Task brief: Go through the data below and copy each line that includes "List".

Collection entries
theorem execPtpAnnounce_keeps {s0 : State} (f : RxFrame) (m : PtpMsg) (a : PtpAnnounce) {s t' : State} (hk
    : Keeps s0 s) (he : execPtpAnnounce f m a s = .next t') : Keeps s0 t' := by
  unfold execPtpAnnounce at he
  cases he
  apply frameReceive_keeps
  · intro v0 v1; apply ptpUse_keeps
    · intro v2 v3; apply announce_keeps; exact v3
    · exact v1
  · exact hk

theorem execAnnounceReceiptTimeout_keeps {s0 : State} {s t' : State} (hk : Keeps s0 s) (he
    : execAnnounceReceiptTimeout s = .next t') : Keeps s0 t' := by
  unfold execAnnounceReceiptTimeout at he
  cases he
  apply announceTimeout_keeps; exact hk

theorem execPtpFollowUp_keeps {s0 : State} (f : RxFrame) (m : PtpMsg) {s t' : State} (hk : Keeps s0 s) (he
    : execPtpFollowUp f m s = .next t') : Keeps s0 t' := by
  unfold execPtpFollowUp at he
  cases he
  apply frameReceive_keeps
  · intro v0 v1; apply ptpUse_keeps
    · intro v2 v3; apply followUp_keeps; exact v3
    · exact v1
  · exact hk

theorem execPtpSync_keeps {s0 : State} (f : RxFrame) (m : PtpMsg) {s t' : State} (hk : Keeps s0 s) (he
    : execPtpSync f m s = .next t') : Keeps s0 t' := by
  unfold execPtpSync at he
  cases he
  apply frameReceive_keeps
  · intro v0 v1; apply ptpUse_keeps
    · intro v2 v3; apply syncMessage_keeps; exact v3
    · exact v1
  · exact hk

theorem loadProg_keeps {s0 : State} (p : Prog) {s : State} (hk : Keeps s0 s) : Keeps s0 (loadProg p s) := by
  unfold loadProg
  extract_lets l0 l1; clear_value l0 l1; apply clSet_keeps; exact hk

theorem fgIdle_keeps {s0 : State} {s : State} (hk : Keeps s0 s) : Keeps s0 (fgIdle s) := by
  unfold fgIdle
  exact Keeps.mk' hk rfl

theorem stopPrograms_keeps {s0 : State} {s : State} (hk : Keeps s0 s) : Keeps s0 (stopPrograms s) := by
  unfold stopPrograms
  apply fgIdle_keeps; exact Keeps.mk' hk rfl

theorem stopService_keeps {s0 : State} {s : State} (hk : Keeps s0 s) : Keeps s0 (stopService s) := by
  unfold stopService
  extract_lets l0 l1 l2 l3; clear_value l0
  have hl1 : Keeps s0 l1 := by
    unfold l1; apply stopPrograms_keeps; exact Keeps.mk' hk rfl
  clear_value l1
  have hl2 : Keeps s0 l2 := by
    unfold l2
    with_reducible refine foldl_keeps ?_ ?_
    · intro v4 v5 v6; extract_lets l7 l8
      have hl7 : Keeps s0 l7 := by
        unfold l7; apply fifoCut_keeps; exact v6
      clear_value l7 l8; apply fifoSet_keeps; exact hl7
    · exact hl1
  clear_value l2 l3; apply efeStop_keeps; apply releaseFences_keeps; exact Keeps.mk' hl2 rfl

theorem evMode_keeps {s0 : State} (old : Mode) (new : Mode) (cause : Nat) {s : State} (hk : Keeps s0 s)
    : Keeps s0 (evMode old new cause s) := by
  unfold evMode
  apply raiseEv_keeps; exact hk

theorem gatePins_keeps {s0 : State} {s : State} (hk : Keeps s0 s) : Keeps s0 (gatePins s) := by
  unfold gatePins
  exact Keeps.mk' hk rfl

theorem emptyStore_keeps {s0 : State} {s : State} (hk : Keeps s0 s) : Keeps s0 (emptyStore s) := by
  unfold emptyStore
  extract_lets l0 l1 l2; clear_value l0
  have hl1 : Keeps s0 l1 := by
    unfold l1; apply failHostJobs_keeps; exact hk
  clear_value l1 l2; apply ddEmpty_keeps; exact Keeps.mk' hl1 rfl

theorem bgRestart_keeps {s0 : State} {s : State} (hk : Keeps s0 s) : Keeps s0 (bgRestart s) := by
  unfold bgRestart
  with_reducible refine foldl_keeps ?_ ?_
  · intro v0 v1 v2; extract_lets l3 l4 l5 l6; clear_value l3 l4 l5 l6; apply clSet_keeps; exact v2
  · exact hk

theorem clearWeights_keeps {s0 : State} {s : State} (hk : Keeps s0 s) : Keeps s0 (clearWeights s) := by
  unfold clearWeights
  extract_lets l0 l1; clear_value l0
  have hl1 : Keeps s0 l1 := by
    unfold l1; exact Keeps.mk' hk rfl
  clear_value l1
  with_reducible refine foldl_keeps ?_ ?_
  · intro v2 v3 v4
    with_reducible refine foldl_keeps ?_ ?_
    · intro v5 v6 v7; extract_lets l8 l9; clear_value l8 l9; apply clSet_keeps; exact v7
    · exact v4
  · exact hl1

theorem commonReset_keeps {s0 : State} {s : State} (hk : Keeps s0 s) : Keeps s0 (commonReset s) := by
  unfold commonReset
  extract_lets l0 l1 l2 l3 l4; clear_value l0 l1
  have hl2 : Keeps s0 l2 := by
    unfold l2; apply stopPrograms_keeps; exact Keeps.mk' hk rfl
  clear_value l2
  have hl3 : Keeps s0 l3 := by
    unfold l3; apply emptyStore_keeps; apply sicZero_keeps; apply sqClear_keeps; exact hl2
  clear_value l3 l4; apply bgRestart_keeps; apply clearWeights_keeps; exact Keeps.mk' hl3 rfl

theorem commonStart_keeps {s0 : State} {s : State} (hk : Keeps s0 s) : Keeps s0 (commonStart s) := by
  unfold commonStart
  apply commonReset_keeps; exact Keeps.mk' hk rfl

theorem changeMode_keeps {s0 : State} (m : Mode) {s : State} (hk : Keeps s0 s) : Keeps s0 (changeMode m s) := by
  unfold changeMode
  extract_lets l0 l1 l2 l3; clear_value l0
  have hl1 : Keeps s0 l1 := by
    unfold l1; apply captureEndAll_keeps; exact hk
  clear_value l1
  have hl3 : Keeps s0 l3 := by
    unfold l3; exact Keeps.mk' hl1 rfl
  clear_value l3
  refine keeps_ite ?_ ?_
  · apply startFreqChange_keeps; exact hl3
  · refine keeps_ite ?_ ?_
    · apply startFreqChange_keeps
      refine keeps_ite ?_ ?_
      · apply srExit_keeps; exact hl3
      · exact hl3
    · exact hl3

theorem setMode_keeps {s0 : State} (m : Mode) (cause : Nat) {s : State} (hk : Keeps s0 s) : Keeps s0
    (setMode m cause s) := by
  unfold setMode
  apply evMode_keeps; apply changeMode_keeps; exact hk

theorem efeZeroAll_keeps {s0 : State} {s : State} (hk : Keeps s0 s) : Keeps s0 (efeZeroAll s) := by
  unfold efeZeroAll
  with_reducible refine foldl_keeps ?_ ?_
  · intro v0 v1 v2; extract_lets l3; clear_value l3
    refine keeps_ite ?_ ?_
    · apply efeZero_keeps; exact v2
    · exact v2
  · exact hk

theorem loadProgs_keeps {s0 : State} {s : State} (hk : Keeps s0 s) : Keeps s0 (loadProgs s) := by
  unfold loadProgs
  with_reducible refine foldl_keeps ?_ ?_
  · intro v0 v1 v2; apply loadProg_keeps; exact v2
  · exact hk

theorem efeSwitch_keeps {s0 : State} (rx : Nat) (tx : Nat) {s : State} (hk : Keeps s0 s) : Keeps s0
    (efeSwitch rx tx s) := by
  unfold efeSwitch
  exact Keeps.mk' hk rfl

theorem ruptureZero_keeps {s0 : State} {s : State} (hk : Keeps s0 s) : Keeps s0 (ruptureZero s) := by
  unfold ruptureZero
  extract_lets l0; clear_value l0; apply efeZeroAll_keeps; apply bgRestart_keeps; apply loadProgs_keeps
  apply efeSwitch_keeps; apply stuZero_keeps; apply sicZero_keeps; exact hk

theorem leavePair_keeps {s0 : State} {s : State} (hk : Keeps s0 s) : Keeps s0 (leavePair s) := by
  unfold leavePair
  exact Keeps.mk' hk rfl

theorem activatePending_keeps {s0 : State} (f : Formula) (seamless : Bool) (b : Stamp) {s : State} (hk
    : Keeps s0 s) : Keeps s0 (activatePending f seamless b s) := by
  unfold activatePending
  extract_lets l0 l1; clear_value l0
  have hl1 : Keeps s0 l1 := by
    unfold l1; exact Keeps.mk' hk rfl
  clear_value l1; apply raiseAt_keeps; exact hl1

theorem switchStandby_keeps {s0 : State} {s : State} (hk : Keeps s0 s) : Keeps s0 (switchStandby s) := by
  unfold switchStandby
  split
  · exact hk
  · apply lateUpdateAll_keeps; apply loadProgs_keeps; apply activatePending_keeps; exact hk

theorem refuseWaits_keeps {s0 : State} {s : State} (hk : Keeps s0 s) : Keeps s0 (refuseWaits s) := by
  unfold refuseWaits
  with_reducible refine foldl_keeps ?_ ?_
  · intro v0 v1 v2
    split
    · apply endJob_keeps; exact v2
    · apply endJob_keeps; exact v2
    · exact v2
  · exact hk

theorem pairToStandby_keeps {s0 : State} (cause : Nat) {s : State} (hk : Keeps s0 s) : Keeps s0
    (pairToStandby cause s) := by
  unfold pairToStandby
  extract_lets l0
  have hl0 : Keeps s0 l0 := by
    unfold l0; apply refuseWaits_keeps; exact hk
  clear_value l0; apply setMode_keeps; apply leavePair_keeps; apply gatePins_keeps; apply stopService_keeps; exact hl0

theorem beginRupture_keeps {s0 : State} {s : State} (hk : Keeps s0 s) : Keeps s0 (beginRupture s) := by
  unfold beginRupture
  extract_lets l0 l1 l2 l3 l4; clear_value l0 l1
  have hl2 : Keeps s0 l2 := by
    unfold l2; apply stopPrograms_keeps; exact Keeps.mk' hk rfl
  clear_value l2 l3
  have hl4 : Keeps s0 l4 := by
    unfold l4; exact Keeps.mk' hl2 rfl
  clear_value l4; apply captureEndAll_keeps; apply efeStop_keeps; apply emptyStore_keeps; exact hl4

theorem switchAt_keeps {s0 : State} {s : State} (hk : Keeps s0 s) : Keeps s0 (switchAt s) := by
  unfold switchAt
  split
  · exact hk
  · extract_lets l0 l1 l2 l3 l4 l5 l6 l7 l8; clear_value l0 l1 l2
    have hl3 : Keeps s0 l3 := by
      unfold l3; apply activatePending_keeps; exact hk
    clear_value l3
    have hl4 : Keeps s0 l4 := by
      unfold l4
      split
      · apply sicSwitch_keeps; exact hl3
      · exact hl3
    clear_value l4 l5 l6
    have hl7 : Keeps s0 l7 := by
      unfold l7
      refine keeps_ite ?_ ?_
      · exact hl4
      · exact Keeps.mk' hl4 rfl
    clear_value l7
    have hl8 : Keeps s0 l8 := by
      unfold l8; apply remapQueues_keeps; exact hl3
    clear_value l8
    refine keeps_ite ?_ ?_
    · apply efeSwitch_keeps; apply lateUpdateAll_keeps; apply bgRestart_keeps; apply loadProgs_keeps; exact hl7
    · apply lateUpdateAll_keeps; apply beginRupture_keeps; exact hl8

theorem deadManGate_keeps {s0 : State} {s : State} (hk : Keeps s0 s) : Keeps s0 (deadManGate s) := by
  unfold deadManGate
  refine keeps_ite ?_ ?_
  · apply pairToStandby_keeps; exact hk
  · apply gatePins_keeps; exact hk

theorem execDeadManGate_keeps {s0 : State} {s t' : State} (hk : Keeps s0 s) (he : execDeadManGate s = .next t')
    : Keeps s0 t' := by
  unfold execDeadManGate at he
  cases he
  apply deadManGate_keeps; exact hk

theorem flashUndefine_keeps {s0 : State} (a : Nat) (n : Nat) {s : State} (hk : Keeps s0 s) : Keeps s0
    (flashUndefine a n s) := by
  unfold flashUndefine
  extract_lets l0 l1 l2 l3; clear_value l0 l1 l2; exact Keeps.mk' hk rfl

theorem flashWriteComplete_keeps {s0 : State} {s : State} (hk : Keeps s0 s) : Keeps s0 (flashWriteComplete s) := by
  unfold flashWriteComplete
  split
  · exact hk
  · split
    · extract_lets l0 l1
      have hl0 : Keeps s0 l0 := by
        unfold l0
        refine keeps_ite ?_ ?_
        · apply flashUndefine_keeps; exact hk
        · exact hk
      clear_value l0; apply endJob_keeps; exact Keeps.mk' hl0 rfl
    · exact hk

theorem fuseRead_keeps {s0 : State} (region : BitVec 8) {s : State} (hk : Keeps s0 s) : Keeps s0
    (fuseRead region s).2 := by
  unfold fuseRead
  refine keeps_ite2 ?_ ?_
  · apply fails_keeps; exact hk
  · apply okWith_keeps; exact hk

theorem baseState_keeps {s0 : State} {s : State} (hk : Keeps s0 s) : Keeps s0 (baseState s) := by
  unfold baseState
  exact Keeps.mk' hk rfl

theorem evThermal_keeps {s0 : State} (sensor : Nat) (temp : BitVec 16) {s : State} (hk : Keeps s0 s) : Keeps s0
    (evThermal sensor temp s) := by
  unfold evThermal
  extract_lets l0 l1; clear_value l0
  refine keeps_ite ?_ ?_
  · apply raiseEv_keeps; exact Keeps.mk' hk rfl
  · exact hk

theorem flashWrite_keeps {s0 : State} (h : Hdr) (offset : BitVec 32) (erase : BitVec 8) (data : List Byte) {s
    : State} (hk : Keeps s0 s) : Keeps s0 (flashWrite h offset erase data s).2 := by
  unfold flashWrite
  refine keeps_ite2 ?_ ?_
  · apply fails_keeps; exact hk
  · apply startJob_keeps; exact hk

theorem flashCut_keeps {s0 : State} {s : State} (hk : Keeps s0 s) : Keeps s0 (flashCut s) := by
  unfold flashCut
  with_reducible refine foldl_keeps ?_ ?_
  · intro v0 v1 v2
    split
    · apply flashUndefine_keeps; exact v2
    · exact v2
  · exact hk

theorem resetKeep_keeps {s0 s : State} (hk : Keeps s0 s) : Keeps s0 (resetKeep s State.reset) := by
  exact ⟨hk.pending, hk.outs, hk.fresh, hk.fuses, fun _ => ⟨rfl, rfl, rfl, rfl, rfl, (fun p hp => nomatch hp), (show ((0#16) - 0#16).toNat ≤ 8192 by decide), Nat.zero_le _, Nat.zero_le _⟩⟩

theorem deviceReset_keeps {s0 : State} {s : State} (hk : Keeps s0 s) : Keeps s0 (deviceReset s) := by
  unfold deviceReset
  extract_lets s1 t
  have h1 : Keeps s0 s1 := flashCut_keeps hk
  have h2 : Keeps s0 t := resetKeep_keeps h1
  exact ⟨h2.pending, h2.outs, h2.fresh, h2.fuses, fun c => ⟨(h2.canon c).res, (h2.canon c).fe, (h2.canon c).cf, (h2.canon c).hbm,
    (h2.canon c).ctrWf, (h2.canon c).ctrMax, (h2.canon c).evt, (h2.canon c).log, (h1.canon c).records⟩⟩

theorem keepRecord_keeps {s0 : State} (kind : Nat) {s : State} (hk : Keeps s0 s) : Keeps s0 (keepRecord kind s) := by
  unfold keepRecord
  refine boot_keeps hk (FuseLe.rfl' _) (fun h => ?_)
  simp only [List.length_drop, List.length_append, List.length_singleton]
  omega

theorem leaseResetEvent_keeps {s0 : State} {s : State} (hk : Keeps s0 s) : Keeps s0 (leaseResetEvent s) := by
  unfold leaseResetEvent
  apply raiseEv_keeps; exact hk

theorem failStart_keeps {s0 : State} (cause : Nat) (causeA : Nat) (copy : Nat) (ms : Nat) {s : State} (hk
    : Keeps s0 s) : Keeps s0 (failStart cause causeA copy ms s) := by
  unfold failStart
  extract_lets l0 l1 l2 l3 l4; clear_value l0 l1
  have hl3 : Keeps s0 l3 := by
    unfold l3; exact Keeps.mk' hk rfl
  clear_value l3
  have hl4 : Keeps s0 l4 := by
    unfold l4; apply evMode_keeps; apply baseState_keeps; apply keepRecord_keeps; apply deviceReset_keeps; exact hl3
  clear_value l4
  refine keeps_ite ?_ ?_
  · apply deviceReset_keeps; exact hl3
  · refine keeps_ite ?_ ?_
    · exact hl4
    · apply leaseResetEvent_keeps; exact hl4
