theorem twinRejoin_keeps {s0 : State} (b : Stamp) {s : State} (hk : Keeps s0 s) : Keeps s0 (twinRejoin b s).2 := by
  unfold twinRejoin
  extract_lets l0 l1 l2; clear_value l0 l1
  have hl2 : Keeps s0 l2 := by
    unfold l2; exact Keeps.mk' hk rfl
  clear_value l2
  refine keeps_ite2 ?_ ?_
  · apply fails_keeps; exact hk
  · refine keeps_ite2 ?_ ?_
    · apply fails_keeps; exact hk
    · refine keeps_ite2 ?_ ?_
      · apply fails_keeps; exact hk
      · dsimp only
        apply schedule_keeps; apply sendPair_keeps; exact hl2

theorem handoverAckTimeout_keeps {s0 : State} {s : State} (hk : Keeps s0 s) : Keeps s0 (handoverAckTimeout s) := by
  unfold handoverAckTimeout
  refine keeps_ite ?_ ?_
  · apply abandonHandover_keeps; exact hk
  · exact hk

theorem closeArrives_keeps {s0 : State} (kind : BitVec 8) (index : BitVec 8) (beat : Stamp) {s : State} (hk
    : Keeps s0 s) : Keeps s0 (closeArrives kind index beat s) := by
  unfold closeArrives
  refine keeps_ite ?_ ?_
  · exact hk
  · refine keeps_ite ?_ ?_
    · apply closeInSillage_keeps; exact hk
    · refine keeps_ite ?_ ?_
      · apply accordClose_keeps; exact hk
      · exact hk

theorem schedulePair_keeps {s0 : State} (pairId : BitVec 16) (index : BitVec 8) (role : BitVec 8) (b : Stamp) {s
    : State} (hk : Keeps s0 s) : Keeps s0 (schedulePair pairId index role b s) := by
  unfold schedulePair
  extract_lets l0 l1 l2; clear_value l0 l2; apply schedule_keeps; exact Keeps.mk' hk rfl

theorem twinPair_keeps {s0 : State} (pairId : BitVec 16) (index : BitVec 8) (role : BitVec 8) (b : Stamp) {s
    : State} (hk : Keeps s0 s) : Keeps s0 (twinPair pairId index role b s).2 := by
  unfold twinPair
  refine keeps_ite2 ?_ ?_
  · apply fails_keeps; exact hk
  · extract_lets l0; clear_value l0
    refine keeps_ite2 ?_ ?_
    · apply fails_keeps; exact hk
    · refine keeps_ite2 ?_ ?_
      · apply fails_keeps; exact hk
      · refine keeps_ite2 ?_ ?_
        · apply fails_keeps; exact hk
        · dsimp only
          apply schedulePair_keeps; exact hk

theorem rejoinTimeout_keeps {s0 : State} {s : State} (hk : Keeps s0 s) : Keeps s0 (rejoinTimeout s) := by
  unfold rejoinTimeout
  refine keeps_ite ?_ ?_
  · exact hk
  · extract_lets l0 l1; clear_value l0
    have hl1 : Keeps s0 l1 := by
      unfold l1; exact Keeps.mk' hk rfl
    clear_value l1
    refine keeps_ite ?_ ?_
    · apply raiseEv_keeps; exact hl1
    · exact hl1

theorem stateArrives_keeps {s0 : State} (kind : BitVec 8) (unit : BitVec 4) (addr : BitVec 64) (data : List Byte)
    {s : State} (hk : Keeps s0 s) : Keeps s0 (stateArrives kind unit addr data s) := by
  unfold stateArrives
  refine keeps_ite ?_ ?_
  · exact hk
  · refine keeps_ite ?_ ?_
    · exact Keeps.mk' hk rfl
    · refine keeps_ite ?_ ?_
      · apply applyState_keeps; exact hk
      · exact hk

theorem forwarded_keeps {s0 : State} (port : Nat) (stamp : BitVec 36) (bytes : List Byte) {s : State} (hk
    : Keeps s0 s) : Keeps s0 (forwarded port stamp bytes s) := by
  unfold forwarded
  refine keeps_ite ?_ ?_
  · exact hk
  · extract_lets l0 l1; clear_value l0 l1
    refine keeps_ite ?_ ?_
    · split
      · refine keeps_ite ?_ ?_
        · exact hk
        · apply messageArrive_keeps; exact hk
      · exact hk
    · apply accordFrame_keeps; exact hk

theorem addTrip_keeps {s0 : State} (t : Int) {s : State} (hk : Keeps s0 s) : Keeps s0 (addTrip t s) := by
  unfold addTrip
  refine keeps_ite ?_ ?_
  · exact hk
  · extract_lets l0 l1; clear_value l0 l1
    refine keeps_ite ?_ ?_
    · exact Keeps.mk' hk rfl
    · exact Keeps.mk' hk rfl

theorem hello_keeps {s0 : State} (h : TwHdr) (p : HelloP) {s : State} (hk : Keeps s0 s) : Keeps s0 (hello h p s) := by
  unfold hello
  extract_lets l0 l1 l2; clear_value l0 l1
  have hl2 : Keeps s0 l2 := by
    unfold l2; exact Keeps.mk' hk rfl
  clear_value l2
  refine keeps_ite ?_ ?_
  · apply addTrip_keeps; exact hl2
  · exact hl2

Task response:
theorem flashWrite_keeps {s0 : State} (h : Hdr) (offset : BitVec 32) (erase : BitVec 8) (data : List Byte) {s
  simp only [List.length_drop, List.length_append, List.length_singleton]
theorem stateArrives_keeps {s0 : State} (kind : BitVec 8) (unit : BitVec 4) (addr : BitVec 64) (data : List Byte)
theorem forwarded_keeps {s0 : State} (port : Nat) (stamp : BitVec 36) (bytes : List Byte) {s : State} (hk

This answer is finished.